-- ==== Sys2Proof/Laws/Buffers.lean ====
section
/-! SUPPORT. What the store buffer, the snoop queue and the record of unsynchronized registers do to the rest of the
state. -/

namespace Sys2Proof.Machine

variable {s : State}

/-! The store buffer. -/

/-- Reporting the bus errors of stores changes MCSR and MCAR alone. -/
theorem reportAll_rest (l : List Word) (s : State) : s.reportAll l = { s with ints := (s.reportAll l).ints } := by
  induction l generalizing s with
  | nil => rfl
  | cons a l ih =>
    rw [State.reportAll, ih]
    simp only [State.asyncMcheck, State.orMcsr, State.logMcar]
    split <;> rfl

/-- EMPTYING THE STORE BUFFER changes nothing but what it held and what it reports. -/
theorem flushBuffers_rest (s : State) :
    s.flushBuffers =
      { s with ints := s.flushBuffers.ints, buf := { s.buf with storeErrs := [], entries := [] } } := by
  rw [State.flushBuffers, reportAll_rest]

/-- A store buffer without errors has nothing to report. -/
theorem flushBuffers_empty (h : s.buf.storeErrs = []) :
    s.flushBuffers = { s with buf := { s.buf with storeErrs := [], entries := [] } } := by
  simp only [State.flushBuffers, h, State.reportAll]

@[simp] theorem flushBuffers_gpr : s.flushBuffers.gpr = s.gpr := by rw [flushBuffers_rest]
@[simp] theorem flushBuffers_pc : s.flushBuffers.pc = s.pc := by rw [flushBuffers_rest]
@[simp] theorem flushBuffers_msr : s.flushBuffers.msr = s.msr := by rw [flushBuffers_rest]
@[simp] theorem flushBuffers_cache : s.flushBuffers.cache = s.cache := by rw [flushBuffers_rest]
@[simp] theorem flushBuffers_mem : s.flushBuffers.mem = s.mem := by rw [flushBuffers_rest]
@[simp] theorem flushBuffers_pins : s.flushBuffers.pins = s.pins := by rw [flushBuffers_rest]
@[simp] theorem flushBuffers_sync : s.flushBuffers.sync = s.sync := by rw [flushBuffers_rest]
@[simp] theorem flushBuffers_storeErrs : s.flushBuffers.buf.storeErrs = [] := by rw [flushBuffers_rest]
@[simp] theorem flushBuffers_snoops : s.flushBuffers.buf.snoops = s.buf.snoops := by rw [flushBuffers_rest]
@[simp] theorem flushBuffers_stale : s.flushBuffers.buf.stale = s.buf.stale := by rw [flushBuffers_rest]

/-- WAITING FOR THE BUFFERS empties the store buffer, and what a fetch may read from then on. -/
theorem syncBuffers_rest :
    s.syncBuffers =
      { s with ints := s.flushBuffers.ints, buf := { s.buf with storeErrs := [], entries := [], unsynced := [] } } := by
  rw [State.syncBuffers, flushBuffers_rest]

@[simp] theorem flushBuffers_unsynced : s.flushBuffers.buf.unsynced = s.buf.unsynced := by rw [flushBuffers_rest]

/-! The bus. -/

/-- What holds of none of the addresses of a range. -/
theorem anyFrom_false {f : Word → Bool} {n : Nat} {ra : Word} (h : ∀ j, j < n → f (ra + BitVec.ofNat 32 j) = false) :
    anyFrom f ra n = false := by
  induction n generalizing ra with
  | zero => rfl
  | succ n ih =>
    have h0 := h 0 (by omega)
    rw [BitVec.add_zero] at h0
    rw [anyFrom, h0, ih fun j hj => by rw [addr_succ]; exact h (j + 1) (by omega)]
    rfl

/-- A range of which no byte answers with a bus error. -/
theorem busErrIn_false {ra : Word} {n : Nat} (h : ∀ j, j < n → s.busErr (ra + BitVec.ofNat 32 j) = false) :
    s.busErrIn ra n = false := anyFrom_false h

/-- A read of bytes that are all RAM gives those of memory and draws nothing. -/
theorem busBytes_plain {ra : Word} {k n : Nat} (h : ∀ j, j < n → s.onDevice (ra + BitVec.ofNat 32 j) = false) :
    s.busBytes k ra n = s.mem.bytes ra n ∧ s.drawBus ra n = s := by
  refine ⟨?_, by simp [State.drawBus, State.drawIf, anyFrom_false h]⟩
  induction n generalizing ra k with
  | zero => rfl
  | succ n ih =>
    have h0 := h 0 (by omega)
    rw [BitVec.add_zero] at h0
    rw [State.busBytes, Memory.bytes, State.busByte, h0, ih fun j hj => by rw [addr_succ]; exact h (j + 1) (by omega)]
    rfl

/-- Bytes for which there is no older one are seen as they are, and draw nothing. -/
theorem seenBytes_plain {f k : Nat} {l : List Host.Cell} {ra : Word} {b : List Byte}
    (h : ∀ j, j < b.length → cellsAt l (ra + BitVec.ofNat 32 j) = []) : seenBytes f l k ra b = b := by
  induction b generalizing ra k with
  | nil => rfl
  | cons m t ih =>
    have h0 := h 0 (by simp)
    rw [BitVec.add_zero] at h0
    rw [seenBytes, h0, ih fun j hj => by rw [addr_succ]; exact h (j + 1) (by simpa using hj)]

/-- There is no older byte for any of the addresses. -/
theorem anyOlder_false {l : List Host.Cell} {ra : Word} {n : Nat} (h : ∀ j, j < n → cellsAt l (ra + BitVec.ofNat 32 j) = []) :
    anyOlder l ra n = false := anyFrom_false fun j hj => by rw [h j hj]; rfl

@[simp] theorem drawIf_false (n : Nat) : s.drawIf false n = s := rfl

/-- Writing RAM keeps the canonical form, whatever devices there are. -/
theorem putRam_wf {m : Memory} (h : m.wf = true) (ra : Word) (b : List Byte) : (s.putRam m ra b).wf = true := by
  induction b generalizing m ra with
  | nil => exact h
  | cons x t ih =>
    rw [State.putRam]
    split
    · exact ih h _
    · exact ih (Memory.wf_put m h _ _) _

/-- Writing bytes that are all RAM. -/
theorem putRam_plain {m : Memory} {ra : Word} {b : List Byte}
    (h : ∀ j, j < b.length → s.onDevice (ra + BitVec.ofNat 32 j) = false) : s.putRam m ra b = m.putBytes ra b := by
  induction b generalizing m ra with
  | nil => rfl
  | cons x t ih =>
    have h0 := h 0 (by simp)
    rw [BitVec.add_zero] at h0
    rw [State.putRam, h0, Memory.putBytes]
    exact ih fun j hj => by rw [addr_succ]; exact h (j + 1) (by simpa using hj)

/-- A WRITE changes memory, the entries of the store buffer and what a fetch may still read; the canonical form stays. -/
theorem putMem_rest (late : Bool) (ra : Word) (b : List Byte) :
    s.putMem late ra b =
      { s with
        mem := s.putRam s.mem ra b
        buf :=
          { s.buf with
            entries := (s.putMem late ra b).buf.entries
            stale := addCells (s.changed ra b) s.buf.stale
            unsynced := addCells (s.changed ra b) s.buf.unsynced
            unpurged := addCells (s.changed ra b) s.buf.unpurged } } := by
  cases late <;> rfl

/-- Bytes written to memory that is no device. -/
theorem putMem_ram {late : Bool} {ra : Word} {b : List Byte}
    (h : ∀ j, j < b.length → s.onDevice (ra + BitVec.ofNat 32 j) = false) :
    s.putMem late ra b =
      { s with
        mem := s.mem.putBytes ra b
        buf :=
          { s.buf with
            entries := (s.putMem late ra b).buf.entries
            stale := addCells (s.changed ra b) s.buf.stale
            unsynced := addCells (s.changed ra b) s.buf.unsynced
            unpurged := addCells (s.changed ra b) s.buf.unpurged } } := by
  rw [putMem_rest, putRam_plain h]

theorem mem_addCells (l m : List Host.Cell) (c : Host.Cell) : c ∈ addCells l m ↔ c ∈ m ∨ c ∈ l := by
  by_cases h : c ∈ m <;> simp [addCells, h]

/-- The bytes of RAM that a write changes. -/
theorem mem_changed (ra : Word) (b : List Byte) (h : ∀ j, j < b.length → s.onDevice (ra + BitVec.ofNat 32 j) = false)
    (c : Host.Cell) :
    c ∈ s.changed ra b ↔
      ∃ j, j < b.length ∧ c.1 = (ra + BitVec.ofNat 32 j).toNat ∧ s.mem.byte c.1 = c.2 ∧ b.getD j 0#8 ≠ c.2 := by
  induction b generalizing ra with
  | nil => simp [State.changed]
  | cons x t ih =>
    have h0 := h 0 (by simp)
    rw [BitVec.add_zero] at h0
    have ht := ih (ra + 1#32) fun j hj => by rw [addr_succ]; exact h (j + 1) (by simpa using hj)
    have split : (∃ j, j < (x :: t).length ∧ c.1 = (ra + BitVec.ofNat 32 j).toNat ∧ s.mem.byte c.1 = c.2 ∧
          (x :: t).getD j 0#8 ≠ c.2) ↔
        (c.1 = ra.toNat ∧ s.mem.byte c.1 = c.2 ∧ x ≠ c.2) ∨ c ∈ s.changed (ra + 1#32) t := by
      rw [ht]
      constructor
      · rintro ⟨j, h1, h2, h3⟩
        cases j with
        | zero => exact .inl ⟨by simpa using h2, by simpa using h3⟩
        | succ j => exact .inr ⟨j, by simpa using h1, by rw [addr_succ]; exact h2, by simpa using h3⟩
      · rintro (⟨h1, h2, h3⟩ | ⟨j, h1, h2, h3⟩)
        · exact ⟨0, by simp, by simpa using h1, h2, by simpa using h3⟩
        · exact ⟨j + 1, by simpa using h1, by rw [← addr_succ]; exact h2, by simpa using h3⟩
    rw [split, State.changed]
    simp only [h0, Bool.false_or]
    obtain ⟨a, v⟩ := c
    split
    · rename_i e
      have e := beq_iff_eq.mp e
      constructor
      · exact .inr
      · rintro (⟨rfl, h2, h3⟩ | h)
        · exact absurd (e.symm.trans h2) h3
        · exact h
    · rename_i e
      simp only [List.mem_cons, Prod.mk.injEq]
      refine or_congr ⟨?_, ?_⟩ Iff.rfl
      · rintro ⟨rfl, h2⟩
        exact ⟨rfl, h2.symm, fun q => e (beq_iff_eq.mpr (h2.symm.trans q.symm))⟩
      · rintro ⟨rfl, h2, -⟩
        exact ⟨rfl, h2.symm⟩

/-- WHAT A FETCH MAY STILL READ AFTER A WRITE to RAM: what it might before, and the bytes the write changed. -/
theorem mem_changed_putMem {late : Bool} {ra : Word} {b : List Byte} (hm : s.mem.wf = true) (hl : b.length ≤ 2 ^ 32)
    (h : ∀ j, j < b.length → s.onDevice (ra + BitVec.ofNat 32 j) = false) (c : Host.Cell) :
    c ∈ s.changed ra b ↔ s.mem.byte c.1 = c.2 ∧ (s.putMem late ra b).mem.byte c.1 ≠ c.2 := by
  rw [mem_changed ra b h, putMem_ram h]
  show _ ↔ _ ∧ (s.mem.putBytes ra b).byte c.1 ≠ c.2
  have inside : ∀ j, j < b.length → (s.mem.putBytes ra b).byte (ra + BitVec.ofNat 32 j).toNat = b.getD j 0#8 := by
    intro j hj
    rw [← Memory.bytes_getD _ _ _ _ hj, Memory.bytes_putBytes _ hm _ _ hl]
  constructor
  · rintro ⟨j, h1, h2, h3, h4⟩
    exact ⟨h3, by rw [h2, inside j h1]; exact h4⟩
  · rintro ⟨h3, h4⟩
    by_cases hc : ∃ j, j < b.length ∧ c.1 = (ra + BitVec.ofNat 32 j).toNat
    · obtain ⟨j, h1, h2⟩ := hc
      exact ⟨j, h1, h2, h3, by rw [h2, inside j h1] at h4; exact h4⟩
    · rw [Memory.byte_putBytes_outside _ hm] at h4
      · exact absurd h3 h4
      · exact fun j hj e => hc ⟨j, hj, e⟩

/-- With nothing in the buffers a step boundary has nothing to finish. -/
theorem settleBuffers_empty (h1 : s.buf.snoops = []) (h2 : s.buf.storeErrs = []) : s.settleBuffers = s := by
  simp [State.settleBuffers, h1, h2]

/-! Unsynchronized registers. -/

@[simp] theorem owe_sync (r : SyncReg) :
    (s.owe r).sync = { s.sync with old := (r, s.syncGet r) :: s.sync.old } := rfl
@[simp] theorem settleMas_mmu (l : List (SyncReg × Word)) : (s.settleMas l).mmu = s.mmu := rfl

/-- With nothing unsynchronized an instruction works with the registers as they are. -/
@[simp] theorem viewOld_nil : s.viewOld [] = s := rfl

/-- THE END OF A STEP that began with nothing unsynchronized: only a context synchronizing event changes what is owed and what
can be fetched. -/
theorem endSync_none (csi back : Bool) :
    s.endSync Sync.none csi back =
      if csi || !s.ev.ints.isEmpty then { s with sync := Sync.none, buf := s.buf.synced }
      else { s with sync := { s.sync with new := [] } } := rfl

end Sys2Proof.Machine
end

*What to do*
Return, unchanged, the run of lines above that opens with the line containing "theorem flushBuffers_empty (h" and closes with the line containing "s.gpr := by rw [flushBuffers_rest]". Include both.

*Response below*
theorem flushBuffers_empty (h : s.buf.storeErrs = []) :
    s.flushBuffers = { s with buf := { s.buf with storeErrs := [], entries := [] } } := by
  simp only [State.flushBuffers, h, State.reportAll]

@[simp] theorem flushBuffers_gpr : s.flushBuffers.gpr = s.gpr := by rw [flushBuffers_rest]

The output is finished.